-- ==== Sys2Proof/Tests/Slice0.lean ====
section
/-! SUPPORT. Tests: the ill-formed term each well-formedness check refuses, every instruction decoded from a word written
out from the spec's encoding of it, one small step per vector of 95_test_vectors.md (or of the example of the rule named),
and for each statement with hypotheses or several clauses a state and operands that meet each of them. -/

namespace Sys2Proof.Tests

open Sys2Proof.Machine

/-! ### Small states -/

/-- `STATUS.ERR` after a step, `none` where it stops. -/
def errOf (r : Result) : Option ErrCode :=
  match r with
  | .next t => some t.err
  | _ => none

/-- A part of the state after a step, `none` where it stops. -/
def after {α : Type} (f : State → α) (r : Result) : Option α :=
  match r with
  | .next t => some (f t)
  | _ => none

theorem errOf_next {r : Result} {e : ErrCode} (h : errOf r = some e) : ∃ t, r = .next t ∧ t.err = e := by
  cases r with
  | next t => exact ⟨t, rfl, by simpa [errOf] using h⟩
  | fault f => cases h
  | refused f => cases h

/-- The operands ARG0 to ARG2. -/
def args (s : State) (a b c : Word) : State := { s with arg := #v[a, b, c, 0, 0, 0, 0, 0] }

/-- An open stream of dimension 2 on channel 5. -/
def opened (d : Direction) : State := { State.reset with lc := .opened, dir := d, dim := 2, chan := 5 }

/-- Its ring initialised with 8-byte headers, 4 slots and 64-byte packets. -/
def ready (d : Direction) : State := { opened d with lc := .ready, hdrSize := 8, cap := 4, maxPkt := 64 }

def running (d : Direction) : State := { ready d with lc := .running }

/-- Port `p` of the table. -/
def withPort (s : State) (p : Fin 64) (q : Port) : State := s.setPort p q

/-- Entries of 95_test_vectors.md 2.1 as ADD_PORT stores them: 3-byte audio at offset 1 and MIDI at offset 4. -/
def captureAudio : Port := { Port.empty with entry := 0x07FC0101 }
def captureMidi : Port := { Port.empty with entry := 0x07FC0415 }
def playbackAudio : Port := { Port.empty with entry := 0x07FC0103 }
def playbackMidi : Port := { Port.empty with entry := 0x07FC0417 }

/-- A ring holding one packet of `len` bytes, with SYNC(W) taken. -/
def onePacket (s : State) (len : BitVec 13) : State :=
  { s with
    wIdx := 1, wAtC := 1, ring := writeBytes [] 0 ((List.range len.toNat).map (BitVec.ofNat 8)),
    slotMeta := [(0, { len, tag := 1, sy := 0, cycle := 100, ctr := 0x14064000 })] }

/-! ### Well-formedness and decoding -/

/-- WellFormed smoke: an ISO_PUT of 65536 bytes is refused, one of 65535 is not. -/
theorem test_isoPut_too_long :
    Instr.wellFormed (.isoPut (List.replicate 65536 0) 0 0 0 0 0 0) = false ∧
    Instr.wellFormed (.isoPut (List.replicate 65535 0) 0 0 0 0 0 0) = true := by
  simp only [Instr.wellFormed, maxIsoLength, List.length_replicate]
  decide

/-- R180: lifecycle, configuration and ring commands. -/
theorem test_decode_stream_commands :
    decodeCmd 0x00000000 = .ok .nop ∧ decodeCmd 0x00000001 = .ok .openStream ∧ decodeCmd 0x00000002 = .ok .init ∧
    decodeCmd 0x00000003 = .ok .start ∧ decodeCmd 0x00000004 = .ok .stop ∧ decodeCmd 0x00000005 = .ok .close ∧
    decodeCmd 0x00000006 = .ok .resume ∧ decodeCmd 0x00000008 = .ok .setConfig ∧
    decodeCmd 0x00000009 = .ok .addPort ∧ decodeCmd 0x0000000A = .ok .removePort ∧
    decodeCmd 0x00000010 = .ok .rbAdd ∧ decodeCmd 0x00000011 = .ok .rbGet ∧
    decodeCmd 0x00000012 = .ok .rbFillPackets ∧ decodeCmd 0x00000013 = .ok .rbFillPayload := by decide

/-- R180: stream processor, MIDI and cycle-timer commands. -/
theorem test_decode_data_commands :
    decodeCmd 0x00000018 = .ok .spDemux ∧ decodeCmd 0x00000019 = .ok .spMux ∧
    decodeCmd 0x0000001A = .ok .portRead ∧ decodeCmd 0x0000001B = .ok .portWrite ∧
    decodeCmd 0x00000020 = .ok .midiDecode ∧ decodeCmd 0x00000021 = .ok .midiRead ∧
    decodeCmd 0x00000022 = .ok .midiEncode ∧ decodeCmd 0x00000028 = .ok .ctTicksToCycles ∧
    decodeCmd 0x00000029 = .ok .ctCyclesToTicks ∧ decodeCmd 0x0000002A = .ok .ctReconstruct ∧
    decodeCmd 0x0000002B = .ok .ctToTicks ∧ decodeCmd 0x0000002C = .ok .ctFromTicks ∧
    decodeCmd 0x0000002D = .ok .ctSytCheck := by decide

/-- R185: the kind codes 0 to 2, with every field of the transaction. -/
theorem test_decode_iso :
    decode (.iso { IsoRecord.blank 0 with
        data := [1, 2], channel := 63, tag := 3, sy := 15, cycle := 7999, dropped := 1, ctr := 2 }) =
      .ok (.isoPut [1, 2] 63 3 15 7999 1 2) ∧
    decode (.iso { IsoRecord.blank 1 with cycle := 8191, dropped := 3, maxLength := 65535 }) =
      .ok (.isoGet 8191 3 65535) ∧
    decode (.iso (IsoRecord.blank 2)) = .ok .isoBusReset := by decide

/-- 95_test_vectors.md 2.1 and 2.7: reserved opcodes, reserved bits, the reserved kind. -/
theorem test_decode_refuses :
    decodeCmd 0x00000007 = .error .reservedOpcode ∧ decodeCmd 0x0000002E = .error .reservedOpcode ∧
    decodeCmd 0x000000FF = .error .reservedOpcode ∧ decodeCmd 0x00000014 = .error .reservedOpcode ∧
    decodeCmd 0x00000100 = .error .cmdReservedBits ∧ decodeCmd 0x00000107 = .error .cmdReservedBits ∧
    decode (.iso (IsoRecord.blank 3)) = .error .reservedKind := by decide

/-- The host's table words: CMD rows are 32 bits, ISO rows carry the kind code. -/
theorem test_table_words :
    decodeTableWord 32 0x19 = some .spMux ∧ decodeTableWord 8 1 = some (.isoGet 0 0 0) ∧
    decodeTableWord 8 2 = some .isoBusReset ∧ decodeTableWord 8 3 = none := by decide

/-- A placed instruction is what the next step runs: CT_TO_TICKS and ISO_BUS_RESET right after reset. -/
theorem test_withFetchWord_runs :
    after (fun t => (t.cmd, t.ctHave, t.resp)) (step (State.reset.withFetchWord 32 0x2B)) =
      some (0x2B, true, .written) ∧
    after (fun t => (t.brp, t.draw)) (step (State.reset.withFetchWord 8 2)) = some (false, 1) := by decide

/-! ### Lifecycle: vectors of 95_test_vectors.md 2.4 -/

theorem test_nop : errOf (execNop { State.reset with err := .eState }) = some .ok := by decide

theorem test_open :
    after (fun t => (t.lc, t.chan, t.dir, t.dim)) (execOpenStream (args State.reset 5 0 8)) =
      some (.opened, 5, .rx, 8) := by decide

theorem test_init :
    after (fun t => (t.lc, t.cap, t.err)) (execInit (args (opened .rx) 8 8192 8)) = some (.ready, 8192, .ok) ∧
    after (fun t => (t.lc, t.cap, t.err)) (execInit (args (opened .rx) 8 8192 16)) = some (.closed, 0, .eResource) := by
  decide

theorem test_start_stop :
    after (fun t => t.lc) (execStart (ready .rx)) = some .running ∧
    after (fun t => t.lc) (execStop (running .rx)) = some .stopped := by decide

theorem test_close :
    after (fun t => (t.lc, t.cap)) (execClose { ready .rx with lc := .stopped }) = some (.closed, 0) ∧
    errOf (execClose (running .rx)) = some .eState := by decide

theorem test_resume :
    after (fun t => (t.chan, t.brp)) (execResume (args { running .rx with brp := true } 7 0 0)) = some (7, false) ∧
    errOf (execResume (args { running .rx with brp := true } 64 0 0)) = some .eArg := by decide

/-! ### Configuration and ports: 95_test_vectors.md 2.5 -/

theorem test_set_config :
    after (fun t => (t.tier, t.opt)) (execSetConfig (args { State.reset with supported := 0x00F } 0 1 0)) =
      some (.x1, .adat) ∧
    errOf (execSetConfig (args { State.reset with supported := 0x00F } 1 1 0)) = some .eConfig := by decide

theorem test_add_port :
    after (fun t => (t.ports[1].entry, t.err)) (execAddPort (args (opened .rx) 1 0x07FC0414 0)) =
      some (0x07FC0415, .ok) ∧
    errOf (execAddPort (args (withPort (opened .tx) 0 playbackAudio) 1 0x07FC0302 0)) = some .ePort := by decide

theorem test_remove_port :
    after (fun t => t.ports[1].entry) (execRemovePort (args (withPort (opened .rx) 1 captureMidi) 1 0 0)) = some 0 ∧
    errOf (execRemovePort (args (opened .rx) 1 0 0)) = some .ePort := by decide

theorem test_port_read :
    after (fun t => (t.res[0], t.ports[0].pf))
      (execPortRead (withPort (opened .rx) 0 { captureAudio with pf := [0x00123456, 0x00ABCDEF] })) =
        some (0x00123456, [0x00ABCDEF]) := by decide

theorem test_port_write :
    after (fun t => t.ports[0].pf)
      (execPortWrite (args (withPort (opened .tx) 0 { playbackAudio with pf := [1] }) 0 0x00123456 0)) =
        some [1, 0x00123456] ∧
    errOf (execPortWrite (args (withPort (opened .tx) 0 playbackAudio) 0 0x01123456 0)) = some .eArg := by decide

/-! ### Ring: 95_test_vectors.md 2.3 -/

/-- The index wraps: `W = 5`, `CAP = 3` gives 0; the third slot holds the bytes. -/
theorem test_rb_add :
    after (fun t => (t.wIdx, lookupAt t.ring 32, lookupAt t.ring 39))
      (execRbAdd (args { ready .tx with
        cap := 3, maxPkt := 16, wIdx := 5, rAtP := 4, txb := writeBytes [] 0 [9, 8, 7, 6, 5, 4, 3, 2] } 8 0 0)) =
      some (0, some 9, some 2) := by decide

theorem test_rb_get :
    after (fun t => (t.res[0], t.res[1], t.cpktCtr, t.rIdx, lookupAt t.txb 3))
      (execRbGet (args (onePacket (ready .rx) 24) 24 0 0)) =
        some (24, 0x00640001, 0x14064000, 1, some 3) := by decide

What needs to be done – In how many lines of the material above does the word "written" occur? Give the number and no other text.

Finished exercise – 2